[Aim of the exercise]: Below are records; reproduce exactly the lines from the one that has "hk), fun p hp => by" through the one that has "ks → k ∈ ks2)", ends included, and nothing more.

[Task data]:
-- ==== Sys2Proof/Laws/Frame.lean ====
section
/-! SUPPORT. Laws/Frame.lean: `Only` is kept by every update it allows, one lemma for each, and what a register reads
after an update of another part. -/
namespace Sys2Proof
open Machine
variable {ks : List Nat} {ps : List Part} {s u : State}

theorem Only.refl : Only ks ps s s := ⟨fun _ _ => rfl, fun p _ => by cases p <;> rfl⟩

theorem Only.trans {v : State} (h : Only ks ps s u) (h2 : Only ks ps u v) : Only ks ps s v :=
  ⟨fun k hk => (h2.1 k hk).trans (h.1 k hk), fun p hp => by
    have a := h.2 p hp; have b := h2.2 p hp; cases p <;> exact b.trans a⟩

theorem Only.mono {ks2 : List Nat} {ps2 : List Part} (h : Only ks ps s u) (hk : ∀ k, k ∈ ks → k ∈ ks2)
    (hp : ∀ p, p ∈ ps → p ∈ ps2) : Only ks2 ps2 s u :=
  ⟨fun k n => h.1 k fun m => n (hk k m), fun p n => h.2 p fun m => n (hp p m)⟩

/-- The clock does not matter to `Only`. -/
theorem Only.ofUpTo {t : Nat} (h : Only ks ps (s.upTo t) u) : Only ks ps s u :=
  ⟨h.1, fun p hp => by have a := h.2 p hp; cases p <;> exact a⟩

theorem Only.upTo {t : Nat} (h : Only ks ps s u) : Only ks ps s (u.upTo t) :=
  ⟨h.1, fun p hp => by have a := h.2 p hp; cases p <;> exact a⟩

theorem Only.settle {z : State} (h : Only ks ps s u) : Only ks ps s (z.settle u) :=
  ⟨h.1, fun p hp => by have a := h.2 p hp; cases p <;> exact a⟩

theorem Only.ite {c : Prop} [Decidable c] {v : State} (h : c → Only ks ps s u) (h2 : ¬c → Only ks ps s v) :
    Only ks ps s (if c then u else v) := by split <;> simp_all

theorem Only.wr {k : Nat} {v : Word} (h : Only ks ps s u) (hk : k ∈ ks) : Only ks ps s (u.wr k v) :=
  ⟨fun j hj => by rw [State.rd_wr_ne _ _ _ _ fun e => hj (by rw [e]; exact hk)]; exact h.1 j hj,
    fun p hp => by have a := h.2 p hp; cases p <;> simpa [Part.kept] using a⟩

theorem Only.wf {k hi lo v : Nat} (h : Only ks ps s u) (hk : k ∈ ks) : Only ks ps s (u.wf k hi lo v) :=
  ⟨fun j hj => by rw [State.rd_wf_ne _ _ _ _ _ _ fun e => hj (by rw [e]; exact hk)]; exact h.1 j hj,
    fun p hp => by have a := h.2 p hp; cases p <;> simpa [Part.kept] using a⟩

theorem Only.wb {k n : Nat} {b : Bool} (h : Only ks ps s u) (hk : k ∈ ks) : Only ks ps s (u.wb k n b) :=
  ⟨fun j hj => by rw [State.rd_wb_ne _ _ _ _ _ fun e => hj (by rw [e]; exact hk)]; exact h.1 j hj,
    fun p hp => by have a := h.2 p hp; cases p <;> simpa [Part.kept] using a⟩

theorem Only.emit {o : Output} (h : Only ks ps s u) (hp : Part.out ∈ ps) : Only ks ps s (u.emit o) :=
  ⟨h.1, fun p n => by have a := h.2 p n; cases p <;> first | exact absurd hp n | exact a⟩

theorem Only.ret {n : Nat} (h : Only ks ps s u) (hp : Part.rdata ∈ ps) : Only ks ps s (u.ret n) :=
  ⟨h.1, fun p n => by have a := h.2 p n; cases p <;> first | exact absurd hp n | exact a⟩

theorem Only.answer {r : Resp} (h : Only ks ps s u) (hp : Part.resp ∈ ps) : Only ks ps s (u.answer r) :=
  ⟨h.1, fun p n => by have a := h.2 p n; cases p <;> first | exact absurd hp n | exact a⟩

theorem Only.drew  (h : Only ks ps s u) (hp : Part.free ∈ ps) : Only ks ps s (u.drew) :=
  ⟨h.1, fun p n => by have a := h.2 p n; cases p <;> first | exact absurd hp n | exact a⟩

theorem Only.drewN {n : Nat} (h : Only ks ps s u) (hp : Part.free ∈ ps) : Only ks ps s (u.drewN n) :=
  ⟨h.1, fun p n => by have a := h.2 p n; cases p <;> first | exact absurd hp n | exact a⟩

theorem Only.setDom {d : Nat} {x : Dom} (h : Only ks ps s u) (hp : Part.doms ∈ ps) : Only ks ps s (u.setDom d x) :=
  ⟨h.1, fun p n => by have a := h.2 p n; cases p <;> first | exact absurd hp n | exact a⟩

theorem Only.setPort {n : Nat} {x : Port} (h : Only ks ps s u) (hp : Part.lat ∈ ps) : Only ks ps s (u.setPort n x) :=
  ⟨h.1, fun p n => by have a := h.2 p n; cases p <;> first | exact absurd hp n | exact a⟩

theorem Only.setPin {i : Nat} {x : Pin} (h : Only ks ps s u) (hp : Part.pins ∈ ps) : Only ks ps s (u.setPin i x) :=
  ⟨h.1, fun p n => by have a := h.2 p n; cases p <;> first | exact absurd hp n | exact a⟩

theorem Only.setGrp {i : Nat} {x : Group} (h : Only ks ps s u) (hp : Part.groups ∈ ps) : Only ks ps s (u.setGrp i x) :=
  ⟨h.1, fun p n => by have a := h.2 p n; cases p <;> first | exact absurd hp n | exact a⟩

theorem Only.setAna {i : Nat} {x : Ana} (h : Only ks ps s u) (hp : Part.anas ∈ ps) : Only ks ps s (u.setAna i x) :=
  ⟨h.1, fun p n => by have a := h.2 p n; cases p <;> first | exact absurd hp n | exact a⟩

theorem Only.setSq {i : Nat} {x : Seq} (h : Only ks ps s u) (hp : Part.seqs ∈ ps) : Only ks ps s (u.setSq i x) :=
  ⟨h.1, fun p n => by have a := h.2 p n; cases p <;> first | exact absurd hp n | exact a⟩

theorem Only.setXip {i : Nat} {x : Xip} (h : Only ks ps s u) (hp : Part.xips ∈ ps) : Only ks ps s (u.setXip i x) :=
  ⟨h.1, fun p n => by have a := h.2 p n; cases p <;> first | exact absurd hp n | exact a⟩

theorem Only.putBytes {a : Nat} {bs : List Byte} (h : Only ks ps s u) (hp : Part.mem ∈ ps) : Only ks ps s (u.putBytes a bs) :=
  ⟨h.1, fun p n => by have a := h.2 p n; cases p <;> first | exact absurd hp n | exact a⟩

theorem Only.setRegion {r : Nat} {x : Region} (h : Only ks ps s u) (hp : Part.regions ∈ ps) : Only ks ps s (u.setRegion r x) :=
  ⟨h.1, fun p n => by have a := h.2 p n; cases p <;> first | exact absurd hp n | exact a⟩

theorem Only.setDq {q : Nat} {x : DQueue} (h : Only ks ps s u) (hp : Part.store ∈ ps) : Only ks ps s (u.setDq q x) :=
  ⟨h.1, fun p n => by have a := h.2 p n; cases p <;> first | exact absurd hp n | exact a⟩

theorem Only.setProto {p : Nat} {x : Proto} (h : Only ks ps s u) (hp : Part.protos ∈ ps) : Only ks ps s (u.setProto p x) :=
  ⟨h.1, fun p n => by have a := h.2 p n; cases p <;> first | exact absurd hp n | exact a⟩

theorem Only.setLane {k : Nat} {x : Lane} (h : Only ks ps s u) (hp : Part.lanes ∈ ps) : Only ks ps s (u.setLane k x) :=
  ⟨h.1, fun p n => by have a := h.2 p n; cases p <;> first | exact absurd hp n | exact a⟩

theorem Only.with_out {x} (h : Only ks ps s u) (hp : Part.out ∈ ps) : Only ks ps s { u with out := x } :=
  ⟨h.1, fun p n => by have a := h.2 p n; cases p <;> first | exact absurd hp n | exact a⟩

theorem Only.with_rdata {x} (h : Only ks ps s u) (hp : Part.rdata ∈ ps) : Only ks ps s { u with rdata := x } :=
  ⟨h.1, fun p n => by have a := h.2 p n; cases p <;> first | exact absurd hp n | exact a⟩

theorem Only.with_resp {x} (h : Only ks ps s u) (hp : Part.resp ∈ ps) : Only ks ps s { u with resp := x } :=
  ⟨h.1, fun p n => by have a := h.2 p n; cases p <;> first | exact absurd hp n | exact a⟩

theorem Only.with_free {x} (h : Only ks ps s u) (hp : Part.free ∈ ps) : Only ks ps s { u with free := x } :=
  ⟨h.1, fun p n => by have a := h.2 p n; cases p <;> first | exact absurd hp n | exact a⟩

theorem Only.with_checks {x} (h : Only ks ps s u) (hp : Part.checks ∈ ps) : Only ks ps s { u with checks := x } :=
  ⟨h.1, fun p n => by have a := h.2 p n; cases p <;> first | exact absurd hp n | exact a⟩

theorem Only.with_mem {x} (h : Only ks ps s u) (hp : Part.mem ∈ ps) : Only ks ps s { u with mem := x } :=
  ⟨h.1, fun p n => by have a := h.2 p n; cases p <;> first | exact absurd hp n | exact a⟩

theorem Only.with_doms {x} (h : Only ks ps s u) (hp : Part.doms ∈ ps) : Only ks ps s { u with doms := x } :=
  ⟨h.1, fun p n => by have a := h.2 p n; cases p <;> first | exact absurd hp n | exact a⟩

theorem Only.with_ctr {x} (h : Only ks ps s u) (hp : Part.ctr ∈ ps) : Only ks ps s { u with ctr := x } :=
  ⟨h.1, fun p n => by have a := h.2 p n; cases p <;> first | exact absurd hp n | exact a⟩

theorem Only.with_lat {x} (h : Only ks ps s u) (hp : Part.lat ∈ ps) : Only ks ps s { u with lat := x } :=
  ⟨h.1, fun p n => by have a := h.2 p n; cases p <;> first | exact absurd hp n | exact a⟩

theorem Only.with_ep {x} (h : Only ks ps s u) (hp : Part.ep ∈ ps) : Only ks ps s { u with ep := x } :=
  ⟨h.1, fun p n => by have a := h.2 p n; cases p <;> first | exact absurd hp n | exact a⟩

theorem Only.with_pins {x} (h : Only ks ps s u) (hp : Part.pins ∈ ps) : Only ks ps s { u with pins := x } :=
  ⟨h.1, fun p n => by have a := h.2 p n; cases p <;> first | exact absurd hp n | exact a⟩

theorem Only.with_groups {x} (h : Only ks ps s u) (hp : Part.groups ∈ ps) : Only ks ps s { u with groups := x } :=
  ⟨h.1, fun p n => by have a := h.2 p n; cases p <;> first | exact absurd hp n | exact a⟩

theorem Only.with_anas {x} (h : Only ks ps s u) (hp : Part.anas ∈ ps) : Only ks ps s { u with anas := x } :=
  ⟨h.1, fun p n => by have a := h.2 p n; cases p <;> first | exact absurd hp n | exact a⟩

theorem Only.with_tsets {x} (h : Only ks ps s u) (hp : Part.tsets ∈ ps) : Only ks ps s { u with tsets := x } :=
  ⟨h.1, fun p n => by have a := h.2 p n; cases p <;> first | exact absurd hp n | exact a⟩

theorem Only.with_trims {x} (h : Only ks ps s u) (hp : Part.trims ∈ ps) : Only ks ps s { u with trims := x } :=
  ⟨h.1, fun p n => by have a := h.2 p n; cases p <;> first | exact absurd hp n | exact a⟩

theorem Only.with_seqs {x} (h : Only ks ps s u) (hp : Part.seqs ∈ ps) : Only ks ps s { u with seqs := x } :=
  ⟨h.1, fun p n => by have a := h.2 p n; cases p <;> first | exact absurd hp n | exact a⟩

theorem Only.with_xips {x} (h : Only ks ps s u) (hp : Part.xips ∈ ps) : Only ks ps s { u with xips := x } :=
  ⟨h.1, fun p n => by have a := h.2 p n; cases p <;> first | exact absurd hp n | exact a⟩

theorem Only.with_pwr {x} (h : Only ks ps s u) (hp : Part.pwr ∈ ps) : Only ks ps s { u with pwr := x } :=
  ⟨h.1, fun p n => by have a := h.2 p n; cases p <;> first | exact absurd hp n | exact a⟩

theorem Only.with_resetEnd {x} (h : Only ks ps s u) (hp : Part.resetEnd ∈ ps) : Only ks ps s { u with resetEnd := x } :=
  ⟨h.1, fun p n => by have a := h.2 p n; cases p <;> first | exact absurd hp n | exact a⟩

theorem Only.with_regions {x} (h : Only ks ps s u) (hp : Part.regions ∈ ps) : Only ks ps s { u with regions := x } :=
  ⟨h.1, fun p n => by have a := h.2 p n; cases p <;> first | exact absurd hp n | exact a⟩

theorem Only.with_undef {x} (h : Only ks ps s u) (hp : Part.undef ∈ ps) : Only ks ps s { u with undef := x } :=
  ⟨h.1, fun p n => by have a := h.2 p n; cases p <;> first | exact absurd hp n | exact a⟩

theorem Only.with_blocks {x} (h : Only ks ps s u) (hp : Part.blocks ∈ ps) : Only ks ps s { u with blocks := x } :=
  ⟨h.1, fun p n => by have a := h.2 p n; cases p <;> first | exact absurd hp n | exact a⟩

theorem Only.with_ledger {x} (h : Only ks ps s u) (hp : Part.ledger ∈ ps) : Only ks ps s { u with ledger := x } :=
  ⟨h.1, fun p n => by have a := h.2 p n; cases p <;> first | exact absurd hp n | exact a⟩

theorem Only.with_bist {x} (h : Only ks ps s u) (hp : Part.bist ∈ ps) : Only ks ps s { u with bist := x } :=
  ⟨h.1, fun p n => by have a := h.2 p n; cases p <;> first | exact absurd hp n | exact a⟩

theorem Only.with_store {x} (h : Only ks ps s u) (hp : Part.store ∈ ps) : Only ks ps s { u with store := x } :=
  ⟨h.1, fun p n => by have a := h.2 p n; cases p <;> first | exact absurd hp n | exact a⟩

theorem Only.with_life {x} (h : Only ks ps s u) (hp : Part.life ∈ ps) : Only ks ps s { u with life := x } :=
  ⟨h.1, fun p n => by have a := h.2 p n; cases p <;> first | exact absurd hp n | exact a⟩

theorem Only.with_jtag {x} (h : Only ks ps s u) (hp : Part.jtag ∈ ps) : Only ks ps s { u with jtag := x } :=
  ⟨h.1, fun p n => by have a := h.2 p n; cases p <;> first | exact absurd hp n | exact a⟩

theorem Only.with_protos {x} (h : Only ks ps s u) (hp : Part.protos ∈ ps) : Only ks ps s { u with protos := x } :=
  ⟨h.1, fun p n => by have a := h.2 p n; cases p <;> first | exact absurd hp n | exact a⟩

theorem Only.with_lanes {x} (h : Only ks ps s u) (hp : Part.lanes ∈ ps) : Only ks ps s { u with lanes := x } :=
  ⟨h.1, fun p n => by have a := h.2 p n; cases p <;> first | exact absurd hp n | exact a⟩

[Result of the exercise]:
  ⟨fun k hk => (h2.1 k hk).trans (h.1 k hk), fun p hp => by
    have a := h.2 p hp; have b := h2.2 p hp; cases p <;> exact b.trans a⟩

theorem Only.mono {ks2 : List Nat} {ps2 : List Part} (h : Only ks ps s u) (hk : ∀ k, k ∈ ks → k ∈ ks2)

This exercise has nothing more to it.